Often, addressing big problems means using a variety of the tools available to us as educators. As the world is shaken by the belligerence of ISIS and the Syrian refugee crisis, as our nation slowly chooses to pay attention to the systemic racism called out by the Black Lives Matter movement, we’ve been called as a school to build multi-faceted curricula to help students unpack what they see in the world around them.   With each of these issues, it’s been through multiple vectors: Morning Meeting and Gathering presentations, evocative identity-focused curricula in the Freshman Seminar program, inventive assignments and reading selections in core courses (most notably the Humanities 1, Humanities 2, American Studies sequence), and thoughtfully-designed elective courses like African-American Women’s Literature, Artist as Activist, and U.S. Foreign Policy.

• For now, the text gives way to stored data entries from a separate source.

/-- Settles O53: a ROM instruction decodes from its own bytes with none left over, a message from its tag. -/
theorem decodeOfEncodeIsTheInstruction : Obligations.DecodeOfEncodeIsTheInstruction := by
  intro i hwf
  cases hrom : i.inRom with
  | true =>
    have hd : decodeSeq (romBytes i) = .ok (i, []) := by simpa using decodeSeq_romBytes hrom hwf []
    simp only [encode_of_inRom hrom, decode, hd]
  | false => exact decode_encode_of_not_inRom hrom hwf

/-! ### What decodes -/

theorem definedOpcode_iff {b : Byte} :
    definedOpcode b = true ↔ b = 0x01 ∨ b = 0x02 ∨ b = 0x03 ∨ b = 0x04 ∨ b = 0xFE ∨ b = 0xFF := by
  simp only [definedOpcode, Bool.or_eq_true, beq_iff_eq, or_assoc]

theorem recognisedTag_iff {t : Byte} :
    recognisedTag t = true ↔ t = 9 ∨ t = 10 ∨ t = 11 ∨ t = 13 ∨ t = 15 ∨ t = 16 := by
  simp only [recognisedTag, Bool.or_eq_true, beq_iff_eq, or_assoc]

/-- A CMDA term read from its count and its argument bytes: only a count of 0 makes it ill-formed (R75). -/
theorem wf_cmda_of_length {op n : Byte} {args : List Byte} (h : args.length = n.toNat) :
    (Instr.cmda op args).wf = true ∨ ∃ o, Instr.cmda op args = .cmda o [] := by
  cases args with
  | nil => exact .inr ⟨op, rfl⟩
  | cons a as =>
    have hlt := n.isLt
    simp only [List.length_cons] at h
    exact .inl (by simp only [Instr.wf, List.length_cons, decide_eq_true_eq]; omega)

/-- What decodes at the head of a byte list is an instruction whose bytes stand there, well-formed but for the CMDA with
n = 0 (R71, R75). -/
theorem decodeSeq_ok {bs r : List Byte} {i : Instr} (h : decodeSeq bs = .ok (i, r)) :
    bs = romBytes i ++ r ∧ i.inRom = true ∧ (i.wf = true ∨ ∃ o, i = .cmda o []) := by
  cases bs with
  | nil => cases h
  | cons b rest =>
    cases hdef : definedOpcode b with
    | false =>
      rw [decodeSeq_reserved rest hdef] at h
      cases h
      exact ⟨rfl, rfl, .inl (by simp [Instr.wf, hdef])⟩
    | true =>
      rcases definedOpcode_iff.mp hdef with rfl | rfl | rfl | rfl | rfl | rfl
      · cases h; exact ⟨rfl, rfl, .inl rfl⟩
      · cases h; exact ⟨rfl, rfl, .inl rfl⟩
      · cases rest <;> cases h
        exact ⟨rfl, rfl, .inl rfl⟩
      · match rest, h with
        | op :: n :: args, h =>
          by_cases hn : n.toNat ≤ args.length
          · rw [decodeSeq_cmda op n args hn] at h
            cases h
            have hlen : (args.take n.toNat).length = n.toNat := by simpa using hn
            refine ⟨?_, rfl, wf_cmda_of_length hlen⟩
            simp only [romBytes, encode, hlen, List.cons_append, List.take_append_drop, BitVec.ofNat_toNat,
              BitVec.setWidth_eq]
          · simp [decodeSeq, hn] at h
      · cases rest <;> cases h
        exact ⟨rfl, rfl, .inl rfl⟩
      · cases h; exact ⟨rfl, rfl, .inl rfl⟩

/-- The instruction of a message is encoded as that message, and is well-formed (R76). -/
theorem encode_decodeMsg (m : Message) : encode (decodeMsg m) = .port m ∧ (decodeMsg m).wf = true := by
  obtain ⟨tag, arg, tile⟩ := m
  cases hrec : recognisedTag tag with
  | false =>
    rw [decodeMsg_unknown hrec]
    exact ⟨rfl, by simp [Instr.wf, hrec]⟩
  | true => rcases recognisedTag_iff.mp hrec with rfl | rfl | rfl | rfl | rfl | rfl <;> exact ⟨rfl, rfl⟩

/-- Settles O54: the bytes of what decodes stand in the code and no byte is left over; a message is its own encoding. -/
theorem encodeOfDecodeIsTheCode : Obligations.EncodeOfDecodeIsTheCode := by
  intro c i h
  cases c with
  | rom bs =>
    simp only [decode] at h
    split at h
    · rename_i j hd
      cases h
      obtain ⟨hbytes, hrom, hwf⟩ := decodeSeq_ok hd
      exact ⟨by rw [encode_of_inRom hrom, hbytes, List.append_nil], hwf⟩
    · cases h
    · cases h
  | port m =>
    cases h
    exact ⟨(encode_decodeMsg m).1, .inl (encode_decodeMsg m).2⟩

/-! ### Lengths and the opcode map -/

/-- Settles O55: `decodeSeq_romBytes`, and the bytes of each form. -/
theorem instructionLengthComesFromItsOwnBytes : Obligations.InstructionLengthComesFromItsOwnBytes := by
  intro i r hrom hwf _
  refine ⟨decodeSeq_romBytes hrom hwf r, ?_, ?_, ?_, ?_⟩
  · rintro (rfl | rfl | rfl) <;> rfl
  · rintro o rfl; rfl
  · rintro d rfl; rfl
  · rintro o args rfl
    exact ⟨by simp only [romBytes, encode, List.length_cons]; omega, rfl⟩

/-- Settles O11: the decoder's equation for each opcode byte, and the first failing check of the two reserved encodings. -/
theorem opcodeMapAndReservedEncodings : Obligations.OpcodeMapAndReservedEncodings := by
  refine ⟨decodeSeq_start, decodeSeq_endx, decodeSeq_cmd, ?_, decodeSeq_dly, decodeSeq_endSeq, ?_, fun _ _ => rfl,
    fun o r => ⟨decodeSeq_cmda o 0x00 r (Nat.zero_le _), rfl⟩, fun _ _ => rfl, fun _ => ⟨rfl, rfl⟩⟩
  · rintro o n args r h1 h255 rfl
    have hwf : (Instr.cmda o args).wf = true := by simp [Instr.wf, h1, h255]
    exact ⟨decodeSeq_romBytes (i := .cmda o args) rfl hwf r, hwf⟩
  · intro b r hb
    have hdef : ¬definedOpcode b = true := fun hd => hb (by simpa using definedOpcode_iff.mp hd)
    exact decodeSeq_reserved r (by simpa using hdef)

/-- Settles O56, word by word. -/
theorem specWordsDecode : Obligations.SpecWordsDecode :=
  ⟨rfl, rfl, rfl, rfl, rfl, rfl, rfl, rfl, rfl, rfl, rfl, rfl, rfl, rfl, rfl⟩

end Sys2Proof
end

section
/-!
PROOF. The assembler's pseudo-instructions: WAIT (30_encoding.md R79) and SEQUENCE (R80 to R82).
-/
namespace Sys2Proof.Machine

/-! ### WAIT -/

theorem fullDelays_eq_replicate (q : Nat) : fullDelays q = List.replicate q (.dly 255) := by
  induction q with
  | zero => rfl
  | succ q ih => rw [fullDelays, ih, List.replicate_succ]

theorem delaySum_append (l l' : List Instr) : delaySum (l ++ l') = delaySum l + delaySum l' := by
  induction l with
  | nil => simp [delaySum]
  | cons i is ih => simp only [List.cons_append, delaySum, ih, Nat.add_assoc]

theorem delaySum_replicate (q : Nat) (i : Instr) : delaySum (List.replicate q i) = q * delayOf i := by
  induction q with
  | zero => simp [delaySum]
  | succ q ih => rw [List.replicate_succ, delaySum, ih, Nat.succ_mul, Nat.add_comm]

/-- No instruction delays longer than MAX_DELAY_MS (R9, R105). -/
theorem delayOf_le (i : Instr) : delayOf i ≤ 255 := by
  cases i with
  | dly d => exact Nat.le_of_lt_succ d.isLt
  | _ => exact Nat.zero_le _

theorem delaySum_le (l : List Instr) : delaySum l ≤ 255 * l.length := by
  induction l with
  | nil => exact Nat.le_refl 0
  | cons i is ih =>
    have := delayOf_le i
    simp only [delaySum, List.length_cons]
    omega

/-- WAIT as copies of DLY 255 and a DLY of the remainder, if there is one (R79). -/
theorem expandWait_eq (w : Nat) : expandWait w =
    List.replicate (w / 255) (Instr.dly 255) ++ if w % 255 = 0 then [] else [Instr.dly (BitVec.ofNat 8 (w % 255))] := by
  rw [expandWait, fullDelays_eq_replicate]

theorem delayOf_dly_ofNat {r : Nat} (h : r < 256) : delayOf (.dly (BitVec.ofNat 8 r)) = r := by
  rw [delayOf, BitVec.toNat_ofNat]; exact Nat.mod_eq_of_lt h

theorem delaySum_expandWait (w : Nat) : delaySum (expandWait w) = w := by
  have hr := delayOf_dly_ofNat (r := w % 255) (by omega)
  rw [expandWait_eq, delaySum_append, delaySum_replicate, show delayOf (Instr.dly 255) = 255 from rfl]
  split
  · simp only [delaySum]; omega
  · simp only [delaySum, hr]; omega

theorem length_expandWait (w : Nat) : (expandWait w).length = (w + 254) / 255 := by
  rw [expandWait_eq]
  split <;> simp only [List.length_append, List.length_replicate, List.length_nil, List.length_singleton] <;> omega

theorem expandWait_dly {w : Nat} {i : Instr} (h : i ∈ expandWait w) : ∃ d, i = .dly d := by
  rw [expandWait_eq, List.mem_append] at h
  rcases h with h | h
  · exact ⟨255, List.eq_of_mem_replicate h⟩
  · split at h
    · cases h
    · exact ⟨_, List.mem_singleton.mp h⟩

/-- Settles O58: one DLY delays 255 ms at most, so W ms take at least ceil(W/255) of them. -/
theorem waitSplitsIntoTheFewestDelays : Obligations.WaitSplitsIntoTheFewestDelays := by
  refine fun w => ⟨?_, ?_, delaySum_expandWait w, fun i => expandWait_dly, length_expandWait w, fun l _ hsum => ?_⟩
  · rw [expandWait_eq]
    by_cases hr : w % 255 = 0
    · rw [if_pos hr, if_neg (by omega)]
    · rw [if_neg hr, if_pos (by omega)]
  · rintro rfl; rfl
  · have := delaySum_le l
    omega

/-! ### Decoding a list of instructions -/

/-- An instruction that the decoding of a stored sequence passes over: a legal one that is not END (R81). -/
structure Continues (i : Instr) : Prop where
  inRom : i.inRom = true
  wf : i.wf = true
  notEnd : i ≠ .endSeq
  notReserved : ∀ b, i ≠ .reserved b

theorem Continues.of_isBody {i : Instr} (hbody : isBody i = true) (hwf : i.wf = true) : Continues i := by
  cases i with
  | cmd _ => exact ⟨rfl, hwf, nofun, nofun⟩
  | cmda _ _ => exact ⟨rfl, hwf, nofun, nofun⟩
  | dly _ => exact ⟨rfl, hwf, nofun, nofun⟩
  | _ => cases hbody

theorem Instr.len_pos {i : Instr} (h : i.inRom = true) : 0 < i.len := by
  cases i with
  | start | endx | cmd _ | cmda _ _ | dly _ | endSeq | reserved _ => exact Nat.succ_pos _
  | _ => cases h

theorem decodeFrom_endSeq {c : Config} {addr : Nat} (fuel : Nat) (hf : fetchInstr c addr = some .endSeq) :
    decodeFrom c (fuel + 1) addr = some [.endSeq] := by
  rw [decodeFrom, hf]

theorem decodeFrom_continues {c : Config} {addr : Nat} {i : Instr} (fuel : Nat) (hf : fetchInstr c addr = some i)
    (hi : Continues i) : decodeFrom c (fuel + 1) addr = (decodeFrom c fuel (addr + i.len)).map (i :: ·) := by
  obtain ⟨-, hwf, hend, hres⟩ := hi
  rw [decodeFrom, hf]
  cases i with
  | endSeq => exact absurd rfl hend
  | reserved b => exact absurd rfl (hres b)
  | cmda o args =>
    cases args with
    | nil => cases hwf
    | cons a as => rfl
  | _ => rfl

/-- Instructions that stand one after the other in the ROM, up to an END, decode as they stand. Each takes a byte, so the
number of bytes is fuel enough. -/
theorem decodeFrom_assemble {c : Config} {is : List Instr} (his : ∀ i ∈ is, Continues i) :
    ∀ {fuel addr : Nat}, (assemble (is ++ [Instr.endSeq])).length ≤ fuel →
      memReadSeq c addr (assemble (is ++ [Instr.endSeq])).length = some (assemble (is ++ [Instr.endSeq])) →
      decodeFrom c fuel addr = some (is ++ [Instr.endSeq]) := by
  induction is with
  | nil =>
    intro fuel addr hfuel hmem
    obtain ⟨fuel, rfl⟩ := Nat.exists_eq_add_of_lt hfuel
    exact decodeFrom_endSeq _ (fetchInstr_romBytes rfl rfl hmem)
  | cons i is ih =>
    intro fuel addr hfuel hmem
    obtain ⟨hi, his⟩ := List.forall_mem_cons.mp his
    rw [List.cons_append, assemble, List.length_append] at hfuel
    have hlen : 0 < (romBytes i).length := Instr.len_pos hi.inRom
    obtain ⟨fuel, rfl⟩ : ∃ k, fuel = k + 1 := ⟨fuel - 1, by omega⟩
    have hrest : decodeFrom c fuel (addr + i.len) = some (is ++ [Instr.endSeq]) := ih his (by omega) (memReadSeq_drop hmem)
    rw [decodeFrom_continues fuel (fetchInstr_romBytes hi.inRom hi.wf (memReadSeq_append hmem)) hi, hrest]
    rfl

/-! ### SEQUENCE -/

theorem bodyShape_cons {i : Instr} (is : List Instr) (h : isBody i = true) : bodyShape (i :: is) = bodyShape is := by
  cases i with
  | cmd _ => rfl
  | cmda _ _ => rfl
  | dly _ => rfl
  | _ => cases h

theorem bodyShape_append {body : List Instr} (h : ∀ i ∈ body, isBody i = true) :
    bodyShape (body ++ [.endx, .endSeq]) = true := by
  induction body with
  | nil => rfl
  | cons i is ih =>
    obtain ⟨hi, his⟩ := List.forall_mem_cons.mp h
    rw [List.cons_append, bodyShape_cons _ hi, ih his]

To constantly stay aware of the changing world, to adaptively design curricula to prepare our students for a dynamic world, all while maintaining a personal knowledge of one’s students so as to meet them where – these tasks are hard work, harder by far than those traditionally included in a teacher’s role.  Bay teachers do this work because they are deeply moved by the mission of the school and by the impact they have on our exceptional students. The winter break is a good time for me to reflect upon this not only because of the contemplative nature of this time of year, but also because it’s a time when I hope our teachers get a much-deserved period of rejuvenation. When you next see a Bay teacher, I hope you’ll join me in thanking them for their tireless work in building a school that responsively, thoughtfully, and innovatively prepares students for their roles in a dynamic world.